@[simp] theorem State.reportStarved_keeps (s : State) :
    s.reportStarved.pending = s.pending ∧ s.reportStarved.now = s.now ∧ s.reportStarved.draws = s.draws ∧
    s.reportStarved.power = s.power ∧ s.reportStarved.tracker = s.tracker ∧ s.reportStarved.machine = s.machine ∧
    s.reportStarved.profiles = s.profiles ∧ s.reportStarved.assign = s.assign ∧ s.reportStarved.store = s.store ∧
    s.reportStarved.player = s.player ∧ s.reportStarved.planner = s.planner ∧
    s.reportStarved.channels = s.channels ∧ s.reportStarved.referencing = s.referencing ∧
    s.reportStarved.run = s.run ∧ s.reportStarved.permitLine = s.permitLine := by
  and_intros <;> (unfold State.reportStarved; split <;> simp)

@[simp] theorem State.crossForward_keeps (s : State) :
    s.crossForward.pending = s.pending ∧ s.crossForward.now = s.now ∧ s.crossForward.draws = s.draws ∧
    s.crossForward.power = s.power ∧ s.crossForward.tracker = s.tracker ∧ s.crossForward.machine = s.machine ∧
    s.crossForward.profiles = s.profiles ∧ s.crossForward.assign = s.assign ∧ s.crossForward.store = s.store ∧
    s.crossForward.player = s.player ∧ s.crossForward.referencing = s.referencing := by
  and_intros <;> (unfold State.crossForward; simp only []; (repeat' split) <;> simp)

@[simp] theorem State.crossBackward_keeps (s : State) :
    s.crossBackward.pending = s.pending ∧ s.crossBackward.now = s.now ∧ s.crossBackward.draws = s.draws ∧
    s.crossBackward.power = s.power ∧ s.crossBackward.tracker = s.tracker ∧ s.crossBackward.machine = s.machine ∧
    s.crossBackward.profiles = s.profiles ∧ s.crossBackward.assign = s.assign ∧ s.crossBackward.store = s.store ∧
    s.crossBackward.player = s.player ∧ s.crossBackward.referencing = s.referencing := by
  and_intros <;> (unfold State.crossBackward; simp only []; (repeat' split) <;> simp)

@[simp] theorem State.arriveUnderlap_keeps (s : State) :
    s.arriveUnderlap.pending = s.pending ∧ s.arriveUnderlap.now = s.now ∧ s.arriveUnderlap.draws = s.draws ∧
    s.arriveUnderlap.power = s.power ∧ s.arriveUnderlap.tracker = s.tracker ∧
    s.arriveUnderlap.machine = s.machine ∧ s.arriveUnderlap.profiles = s.profiles ∧
    s.arriveUnderlap.assign = s.assign ∧ s.arriveUnderlap.store = s.store ∧ s.arriveUnderlap.player = s.player ∧
    s.arriveUnderlap.referencing = s.referencing := by
  and_intros <;> (unfold State.arriveUnderlap; (repeat' split) <;> simp)

@[simp] theorem State.departUnderlap_keeps (s : State) :
    s.departUnderlap.pending = s.pending ∧ s.departUnderlap.now = s.now ∧ s.departUnderlap.draws = s.draws ∧
    s.departUnderlap.power = s.power ∧ s.departUnderlap.tracker = s.tracker ∧
    s.departUnderlap.machine = s.machine ∧ s.departUnderlap.profiles = s.profiles ∧
    s.departUnderlap.assign = s.assign ∧ s.departUnderlap.store = s.store ∧ s.departUnderlap.player = s.player ∧
    s.departUnderlap.planner = s.planner ∧ s.departUnderlap.channels = s.channels ∧
    s.departUnderlap.referencing = s.referencing ∧ s.departUnderlap.run = s.run ∧
    s.departUnderlap.permitLine = s.permitLine ∧ s.departUnderlap.link = s.link := by
  and_intros <;> rfl

@[simp] theorem State.stoppedCheck_keeps (s : State) :
    s.stoppedCheck.pending = s.pending ∧ s.stoppedCheck.now = s.now ∧ s.stoppedCheck.draws = s.draws ∧
    s.stoppedCheck.power = s.power ∧ s.stoppedCheck.tracker = s.tracker ∧ s.stoppedCheck.machine = s.machine ∧
    s.stoppedCheck.profiles = s.profiles ∧ s.stoppedCheck.assign = s.assign ∧ s.stoppedCheck.store = s.store ∧
    s.stoppedCheck.player = s.player ∧ s.stoppedCheck.planner = s.planner ∧ s.stoppedCheck.channels = s.channels ∧
    s.stoppedCheck.referencing = s.referencing ∧ s.stoppedCheck.run = s.run ∧
    s.stoppedCheck.permitLine = s.permitLine := by
  and_intros <;> (unfold State.stoppedCheck; (repeat' split) <;> simp)

@[simp] theorem State.clearLists_keeps (s : State) :
    s.clearLists.pending = s.pending ∧ s.clearLists.now = s.now ∧ s.clearLists.draws = s.draws ∧
    s.clearLists.power = s.power ∧ s.clearLists.tracker = s.tracker ∧ s.clearLists.machine = s.machine ∧
    s.clearLists.profiles = s.profiles ∧ s.clearLists.assign = s.assign ∧ s.clearLists.store = s.store ∧
    s.clearLists.player = s.player ∧ s.clearLists.channels = s.channels ∧
    s.clearLists.referencing = s.referencing ∧ s.clearLists.link = s.link := by
  and_intros <;> (simp [State.clearLists])

@[simp] theorem State.pin_keeps (s : State) (t : List SeqStep) :
    (s.pin t).pending = s.pending ∧ (s.pin t).now = s.now ∧ (s.pin t).draws = s.draws ∧
    (s.pin t).power = s.power ∧ (s.pin t).tracker = s.tracker ∧ (s.pin t).machine = s.machine ∧
    (s.pin t).profiles = s.profiles ∧ (s.pin t).assign = s.assign ∧ (s.pin t).player = s.player ∧
    (s.pin t).lists = s.lists ∧ (s.pin t).planner = s.planner ∧ (s.pin t).channels = s.channels ∧
    (s.pin t).referencing = s.referencing ∧ (s.pin t).run = s.run ∧ (s.pin t).permitLine = s.permitLine ∧
    (s.pin t).link = s.link := by
  and_intros <;> rfl

@[simp] theorem State.unpin_keeps (s : State) (t : List SeqStep) :
    (s.unpin t).pending = s.pending ∧ (s.unpin t).now = s.now ∧ (s.unpin t).draws = s.draws ∧
    (s.unpin t).power = s.power ∧ (s.unpin t).tracker = s.tracker ∧ (s.unpin t).machine = s.machine ∧
    (s.unpin t).profiles = s.profiles ∧ (s.unpin t).assign = s.assign ∧ (s.unpin t).player = s.player ∧
    (s.unpin t).lists = s.lists ∧ (s.unpin t).planner = s.planner ∧ (s.unpin t).channels = s.channels ∧
    (s.unpin t).referencing = s.referencing ∧ (s.unpin t).run = s.run ∧ (s.unpin t).permitLine = s.permitLine ∧
    (s.unpin t).link = s.link := by
  and_intros <;> rfl

@[simp] theorem State.unpinOld_keeps (s : State) (t : Option (List SeqStep)) :
    (s.unpinOld t).pending = s.pending ∧ (s.unpinOld t).now = s.now ∧ (s.unpinOld t).draws = s.draws ∧
    (s.unpinOld t).power = s.power ∧ (s.unpinOld t).tracker = s.tracker ∧ (s.unpinOld t).machine = s.machine ∧
    (s.unpinOld t).profiles = s.profiles ∧ (s.unpinOld t).assign = s.assign ∧ (s.unpinOld t).player = s.player ∧
    (s.unpinOld t).lists = s.lists ∧ (s.unpinOld t).planner = s.planner ∧ (s.unpinOld t).channels = s.channels ∧
    (s.unpinOld t).referencing = s.referencing ∧ (s.unpinOld t).run = s.run ∧
    (s.unpinOld t).permitLine = s.permitLine ∧ (s.unpinOld t).link = s.link := by
  and_intros <;> (cases t <;> rfl)

@[simp] theorem State.takeSwitch_keeps (s : State) (m : SwitchMode) :
    (s.takeSwitch m).pending = s.pending ∧ (s.takeSwitch m).now = s.now ∧ (s.takeSwitch m).draws = s.draws ∧
    (s.takeSwitch m).power = s.power ∧ (s.takeSwitch m).tracker = s.tracker ∧
    (s.takeSwitch m).machine = s.machine ∧ (s.takeSwitch m).profiles = s.profiles ∧
    (s.takeSwitch m).assign = s.assign ∧ (s.takeSwitch m).lists = s.lists ∧ (s.takeSwitch m).planner = s.planner ∧
    (s.takeSwitch m).channels = s.channels ∧ (s.takeSwitch m).referencing = s.referencing ∧
    (s.takeSwitch m).run = s.run ∧ (s.takeSwitch m).permitLine = s.permitLine := by
  and_intros <;> (unfold State.takeSwitch; split <;> simp)

@[simp] theorem State.stopFeed_keeps (s : State) (x : SeqStep) (b p : Nat) :
    (s.stopFeed x b p).pending = s.pending ∧ (s.stopFeed x b p).now = s.now ∧ (s.stopFeed x b p).draws = s.draws ∧
    (s.stopFeed x b p).power = s.power ∧ (s.stopFeed x b p).tracker = s.tracker ∧
    (s.stopFeed x b p).machine = s.machine ∧ (s.stopFeed x b p).profiles = s.profiles ∧
    (s.stopFeed x b p).assign = s.assign ∧ (s.stopFeed x b p).store = s.store ∧
    (s.stopFeed x b p).lists = s.lists ∧ (s.stopFeed x b p).planner = s.planner ∧
    (s.stopFeed x b p).channels = s.channels ∧ (s.stopFeed x b p).referencing = s.referencing ∧
    (s.stopFeed x b p).run = s.run ∧ (s.stopFeed x b p).permitLine = s.permitLine := by
  and_intros <;> rfl

@[simp] theorem State.feedCourse_keeps (s : State) (t : List SeqStep) (x : SeqStep) :
    (s.feedCourse t x).pending = s.pending ∧ (s.feedCourse t x).now = s.now ∧ (s.feedCourse t x).draws = s.draws ∧
    (s.feedCourse t x).power = s.power ∧ (s.feedCourse t x).tracker = s.tracker ∧
    (s.feedCourse t x).machine = s.machine ∧ (s.feedCourse t x).profiles = s.profiles ∧
    (s.feedCourse t x).assign = s.assign ∧ (s.feedCourse t x).channels = s.channels ∧
    (s.feedCourse t x).referencing = s.referencing := by
  and_intros <;> (unfold State.feedCourse; simp only []; (repeat' split) <;> simp)

@[simp] theorem State.feedOne_keeps (s : State) :
    s.feedOne.pending = s.pending ∧ s.feedOne.now = s.now ∧ s.feedOne.draws = s.draws ∧
    s.feedOne.power = s.power ∧ s.feedOne.tracker = s.tracker ∧ s.feedOne.machine = s.machine ∧
    s.feedOne.profiles = s.profiles ∧ s.feedOne.assign = s.assign ∧ s.feedOne.channels = s.channels ∧
    s.feedOne.referencing = s.referencing := by
  and_intros <;> (unfold State.feedOne; (repeat' split) <;> simp)

@[simp] theorem State.feedUpTo_keeps (s : State) (n : Nat) :
    (State.feedUpTo n s).pending = s.pending ∧ (State.feedUpTo n s).now = s.now ∧
    (State.feedUpTo n s).draws = s.draws ∧ (State.feedUpTo n s).power = s.power ∧
    (State.feedUpTo n s).tracker = s.tracker ∧ (State.feedUpTo n s).machine = s.machine ∧
    (State.feedUpTo n s).profiles = s.profiles ∧ (State.feedUpTo n s).assign = s.assign ∧
    (State.feedUpTo n s).channels = s.channels ∧ (State.feedUpTo n s).referencing = s.referencing := by
  induction n generalizing s with
  | zero => simp [State.feedUpTo]
  | succ n ih => unfold State.feedUpTo; split <;> simp [ih]

@[simp] theorem State.feed_keeps (s : State) :
    s.feed.pending = s.pending ∧ s.feed.now = s.now ∧ s.feed.draws = s.draws ∧ s.feed.power = s.power ∧
    s.feed.tracker = s.tracker ∧ s.feed.machine = s.machine ∧ s.feed.profiles = s.profiles ∧
    s.feed.assign = s.assign ∧ s.feed.channels = s.channels ∧ s.feed.referencing = s.referencing := by
  and_intros <;> (simp [State.feed])

@[simp] theorem State.enterHoldFromStandby_keeps (s : State) :
    s.enterHoldFromStandby.pending = s.pending ∧ s.enterHoldFromStandby.now = s.now ∧
    s.enterHoldFromStandby.draws = s.draws ∧ s.enterHoldFromStandby.power = s.power ∧
    s.enterHoldFromStandby.tracker = s.tracker ∧ s.enterHoldFromStandby.machine = s.machine ∧
    s.enterHoldFromStandby.profiles = s.profiles ∧ s.enterHoldFromStandby.assign = s.assign ∧
    s.enterHoldFromStandby.channels = s.channels ∧ s.enterHoldFromStandby.referencing = s.referencing := by
  and_intros <;> (simp [State.enterHoldFromStandby, State.enter, State.notifyReached, State.permitDue])

@[simp] theorem State.startAlignment_keeps (s : State) :
    s.startAlignment.pending = s.pending ∧ s.startAlignment.now = s.now ∧ s.startAlignment.draws = s.draws ∧
    s.startAlignment.power = s.power ∧ s.startAlignment.tracker = s.tracker ∧
    s.startAlignment.machine = s.machine ∧ s.startAlignment.profiles = s.profiles ∧
    s.startAlignment.assign = s.assign ∧ s.startAlignment.store = s.store ∧ s.startAlignment.player = s.player ∧
    s.startAlignment.lists = s.lists ∧ s.startAlignment.planner = s.planner ∧
    s.startAlignment.referencing = s.referencing ∧ s.startAlignment.permitLine = s.permitLine ∧
    s.startAlignment.link = s.link := by
  and_intros <;> rfl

------------------------------------------------------------

» **Task details**
Please give back exactly the lines of this listing beginning at the line with "(s.feedCourse t x).referencing" and ending with the line with "s.feed.tracker = s.tracker", both included, and nothing else.

» **Written answer**
    (s.feedCourse t x).referencing = s.referencing := by
  and_intros <;> (unfold State.feedCourse; simp only []; (repeat' split) <;> simp)

@[simp] theorem State.feedOne_keeps (s : State) :
    s.feedOne.pending = s.pending ∧ s.feedOne.now = s.now ∧ s.feedOne.draws = s.draws ∧
    s.feedOne.power = s.power ∧ s.feedOne.tracker = s.tracker ∧ s.feedOne.machine = s.machine ∧
    s.feedOne.profiles = s.profiles ∧ s.feedOne.assign = s.assign ∧ s.feedOne.channels = s.channels ∧
    s.feedOne.referencing = s.referencing := by
  and_intros <;> (unfold State.feedOne; (repeat' split) <;> simp)

@[simp] theorem State.feedUpTo_keeps (s : State) (n : Nat) :
    (State.feedUpTo n s).pending = s.pending ∧ (State.feedUpTo n s).now = s.now ∧
    (State.feedUpTo n s).draws = s.draws ∧ (State.feedUpTo n s).power = s.power ∧
    (State.feedUpTo n s).tracker = s.tracker ∧ (State.feedUpTo n s).machine = s.machine ∧
    (State.feedUpTo n s).profiles = s.profiles ∧ (State.feedUpTo n s).assign = s.assign ∧
    (State.feedUpTo n s).channels = s.channels ∧ (State.feedUpTo n s).referencing = s.referencing := by
  induction n generalizing s with
  | zero => simp [State.feedUpTo]
  | succ n ih => unfold State.feedUpTo; split <;> simp [ih]

@[simp] theorem State.feed_keeps (s : State) :
    s.feed.pending = s.pending ∧ s.feed.now = s.now ∧ s.feed.draws = s.draws ∧ s.feed.power = s.power ∧
    s.feed.tracker = s.tracker ∧ s.feed.machine = s.machine ∧ s.feed.profiles = s.profiles ∧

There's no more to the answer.